Stored dataset items:

-- ==== Sys2Proof/Machine/Buffer.lean ====
section
/-! DEFINITION. The host's access to the buffer: STAGE and FETCH (41_framer.md R80, R81). -/

namespace Sys2Proof.Machine

/-- STAGE (R80): write one cell. -/
def execStage (idx : Nat) (b : Byte) (s : State) : StepOutcome :=
  live s <| whenFree s <|
    orRaise (.stage idx b) s (bufWrite s.params.bufSize s.buf idx b) fun m =>
    answer .ok { s with buf := m }

/-- FETCH (R81): read one cell. -/
def execFetch (idx : Nat) (s : State) : StepOutcome :=
  live s <| whenFree s <|
    orRaise (.fetch idx) s (bufRead s.params.bufSize s.buf idx) fun b =>
    answer (.okByte b) s

end Sys2Proof.Machine
end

_PROBLEM STATEMENT_
Repeat each of the records exactly as written.

_YOUR RESPONSE_
-- ==== Sys2Proof/Machine/Buffer.lean ====
section
/-! DEFINITION. The host's access to the buffer: STAGE and FETCH (41_framer.md R80, R81). -/

namespace Sys2Proof.Machine

/-- STAGE (R80): write one cell. -/
def execStage (idx : Nat) (b : Byte) (s : State) : StepOutcome :=
  live s <| whenFree s <|
    orRaise (.stage idx b) s (bufWrite s.params.bufSize s.buf idx b) fun m =>
    answer .ok { s with buf := m }

/-- FETCH (R81): read one cell. -/
def execFetch (idx : Nat) (s : State) : StepOutcome :=
  live s <| whenFree s <|
    orRaise (.fetch idx) s (bufRead s.params.bufSize s.buf idx) fun b =>
    answer (.okByte b) s

end Sys2Proof.Machine
end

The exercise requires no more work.